Find the line with "reset value. -/" in the entries below. Repeat it, every following line, and the line with "(R412, R432). -/", exactly and with nothing added.

Stored data entries
——————————
-- ==== Sys2Proof/Machine/State.lean ====
section
/-!
DEFINITION. The state of the block: its registers, every unit's state, the clocks, the outputs given so far and the
queue of waiting commands; why a command stops; the state right after a power-on reset.
-/

namespace Sys2Proof.Machine

/-- Why a command faults. -/
inductive Fault where
  /-- Raised by the mailbox messages other than HELLO whose function has no matched interface version: R348 calls the
  result undefined and gives no effect. Safe: nothing can be proved of what the hardware does there. -/
  | unmatchedVersion
  deriving DecidableEq, Repr

/-- Why a command is refused. -/
inductive Refusal where
  /-- Raised by an arm of exec whose meaning is not written yet, with the row's mnemonic. Safe: it stops. -/
  | notModelled (mnemonic : String)
  deriving DecidableEq, Repr

/-- Header of a request on HTP_DM (R417): function, PASID, and AT, which marks a translated address. -/
structure Htp where
  fn         : Nat
  pasid      : Nat
  translated : Bool
  deriving DecidableEq, Repr

/-- Header of a request to device memory on VC1 (R419): address, 10-bit tag, partition tag of R216 or none, KEYID of
R408. -/
structure Vc1 where
  addr  : Nat
  tag   : Nat
  part  : Option Nat
  keyid : Nat
  deriving DecidableEq, Repr

/-- What the block gives out: writes and reads on its ports, messages, answers. -/
inductive Output where
  /-- A posted write of words to host memory (R417); one of more bytes than HTP_MPS stands for the writes it is split into
  (R418, log 32). -/
  | hostWrite (h : Htp) (addr : Nat) (words : List Word)
  /-- A read of host memory: how many bytes, split in the same way by HTP_MRRS. -/
  | hostRead (h : Htp) (addr bytes : Nat)
  /-- MSI-X vector of a function (R318). -/
  | msix (h : Htp) (vector : Nat)
  /-- Completion of a register read. -/
  | readData (fn : Nat) (value : Word)
  /-- A write or a read of device memory on VC2 (R419). -/
  | devWrite (h : Vc1) (words : List Word)
  | devRead (h : Vc1) (bytes : Nat)
  /-- A swarm packet with its LAUNCH_AT, 0 for at once: header words before encryption, payload (R244, R419). -/
  | swarm (launchAt : Nat) (header payload : List Word)
  /-- A command to a link engine port, 0x7F for all: LE_CMD_KIND and LE_CMD_DATA (R424). -/
  | linkCmd (port cmd : Nat) (data : Dword)
  /-- A fence-bus message: class, index, KIND, SEQ, CHECK, payload (R375). -/
  | bus (cls index kind : Nat) (seq check : Byte) (payload : Dword)
  /-- A narrow-path request: 32 bytes read from a device address, or written to it, with its tag and KEYID (R420). -/
  | narrow (die tag addr keyid : Nat)
  | narrowWrite (die tag addr keyid : Nat) (words : List Word)
  /-- A DOE answer: function, 0 or the SPDM ERROR code, request code, and what the spec gives of its content (R403, R404). -/
  | doe (fn error code : Nat) (content : List Word)
  /-- A key transfer on the key sideband: class, index, slot, key (R426), and KS_ZERO. -/
  | key (cls index slot : Nat) (data : List Word)
  | keyZero
  /-- Completion of an FLR to the PCIe controller (R325). -/
  | flrDone (fn : Nat)
  /-- Answer to an ATS invalidation (R417), a translation request. -/
  | atsDone (tag : Nat)
  | atsRequest (h : Htp) (addr : Nat)
  /-- A fuse read request, and a program request (R414). -/
  | fuseRead (word : Nat)
  | fuseProgram (word : Nat) (bits : Word)
  /-- Bits shifted out of the TAP, least significant first. -/
  | tap (bits : List Bool)
  /-- A cap or fill page on the fabric's data channels (R260), read from its frame or address in device memory. -/
  | capPage (member : Nat) (shard : Dword) (cut page : Nat) (h : Vc1)
  /-- A page that a member sent, of a cap or of a fill, written to device memory: to a held frame, or to its region. -/
  | capStore (member page : Nat) (h : Vc1)
  /-- The 64 KiB of a frame, read under a KEYID, written at a device address, by INSTANCE_SAVE (R330); and the 64 KiB of a
  page record of an image, read at an address, written to a frame, by INSTANCE_RESTORE (R331). -/
  | frameOut (h : Vc1) (src : Frame) (keyid : Nat)
  | frameIn (h : Vc1) (dst : Frame) (keyid : Nat)
  /-- A page move to a mover of a die, with its partition tag and the KEYIDs of its two frames; a context save or load to
  the agents, a step dispatch to an agent. -/
  | move (die : Nat) (kind : MoveKind) (src dst : Frame) (part : Option Nat) (keys : Nat × Nat)
  /-- The 64 KiB of a replica copied back over a region's page by a die's mover (R189). -/
  | repair (die : Nat) (src dst : Vc1)
  | agentLoad (agent slot context : Nat)
  | agentSave (agent slot context : Nat)
  | dispatch (agent partition slot : Nat) (seq : Word) (program : Dword)
  /-- A record that an agent returns to the hub on the control channel: 16 bytes (R85). -/
  | control (agent : Nat) (record : List Word)
  | preempt (agent partition slot : Nat)
  | stop (agent partition slot : Nat)
  deriving DecidableEq, Repr

/-- A data request that a port holds: its partition tag, the ports and bytes that it takes, what goes out (R216). -/
structure HeldReq where
  partition : Nat
  ports     : List (Nat × Nat)
  out       : Output
  deriving DecidableEq, Repr

/-- The state of the block. -/
structure State where
  /-- Commands that wait, first in first out. -/
  pending : List Instr := []
  /-- Outputs given, newest first. -/
  out : List Output := []
  /-- The model's own: counts the free values drawn (DESIGN CHOICE, log 3). -/
  freeCtr : Nat := 0
  /-- CCLK cycles since the last device reset, and TB_REF cycles. -/
  cc : Nat := 0
  ticks : Nat := 0
  /-- The register file, keyed by Reg offsets; an unlisted register holds its reset value. -/
  regs : Tbl Word := []
  comb : Comb := {}
  agents : Tbl Agent := []
  sched : Sched := {}
  /-- Tagged requests held at their ports, oldest first (R216). -/
  reqs : List HeldReq := []
  comp : Composer := {}
  pager : Pager := {}
  sampler : Sampler := {}
  tb : Timebase := { incr := BitVec.ofNat 40 Config.tbRefPeriod }
  cyc : Tbl CycTable := []
  forager : ForagerState := {}
  interp : Interp := {}
  /-- ATS translations that the Host Port Unit holds (R360, R417): instance and page address. -/
  atc : List (Nat × Nat) := []
  /-- Instances by number; instance 0 is the physical function's and ACTIVE (R317). -/
  insts : Tbl Instance := []
  fw : Firmware := {}
  store : CtlStore := {}
  swarm : Swarm := {}
  cap : Capping := {}
  health : Health := {}
  fences : Fences := {}
  hum : Hum := {}
  ic : IrqCtl := {}
  guard : Guard := {}
  power : Power := {}
  deriving DecidableEq, Repr

/-- What an instance not listed is: instance 0 ACTIVE, the others NONE (R317, R323). -/
def instDefault (i : Nat) : Instance := if i = 0 then { st := .active } else {}

/-- The block right after a power-on reset, RESET_N still low: every flop and SRAM at its reset value (R412, R432). -/
def State.reset : State := {}

end Sys2Proof.Machine
end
——————————
Answer box:
  /-- The register file, keyed by Reg offsets; an unlisted register holds its reset value. -/
  regs : Tbl Word := []
  comb : Comb := {}
  agents : Tbl Agent := []
  sched : Sched := {}
  /-- Tagged requests held at their ports, oldest first (R216). -/
  reqs : List HeldReq := []
  comp : Composer := {}
  pager : Pager := {}
  sampler : Sampler := {}
  tb : Timebase := { incr := BitVec.ofNat 40 Config.tbRefPeriod }
  cyc : Tbl CycTable := []
  forager : ForagerState := {}
  interp : Interp := {}
  /-- ATS translations that the Host Port Unit holds (R360, R417): instance and page address. -/
  atc : List (Nat × Nat) := []
  /-- Instances by number; instance 0 is the physical function's and ACTIVE (R317). -/
  insts : Tbl Instance := []
  fw : Firmware := {}
  store : CtlStore := {}
  swarm : Swarm := {}
  cap : Capping := {}
  health : Health := {}
  fences : Fences := {}
  hum : Hum := {}
  ic : IrqCtl := {}
  guard : Guard := {}
  power : Power := {}
  deriving DecidableEq, Repr

/-- What an instance not listed is: instance 0 ACTIVE, the others NONE (R317, R323). -/
def instDefault (i : Nat) : Instance := if i = 0 then { st := .active } else {}

/-- The block right after a power-on reset, RESET_N still low: every flop and SRAM at its reset value (R412, R432). -/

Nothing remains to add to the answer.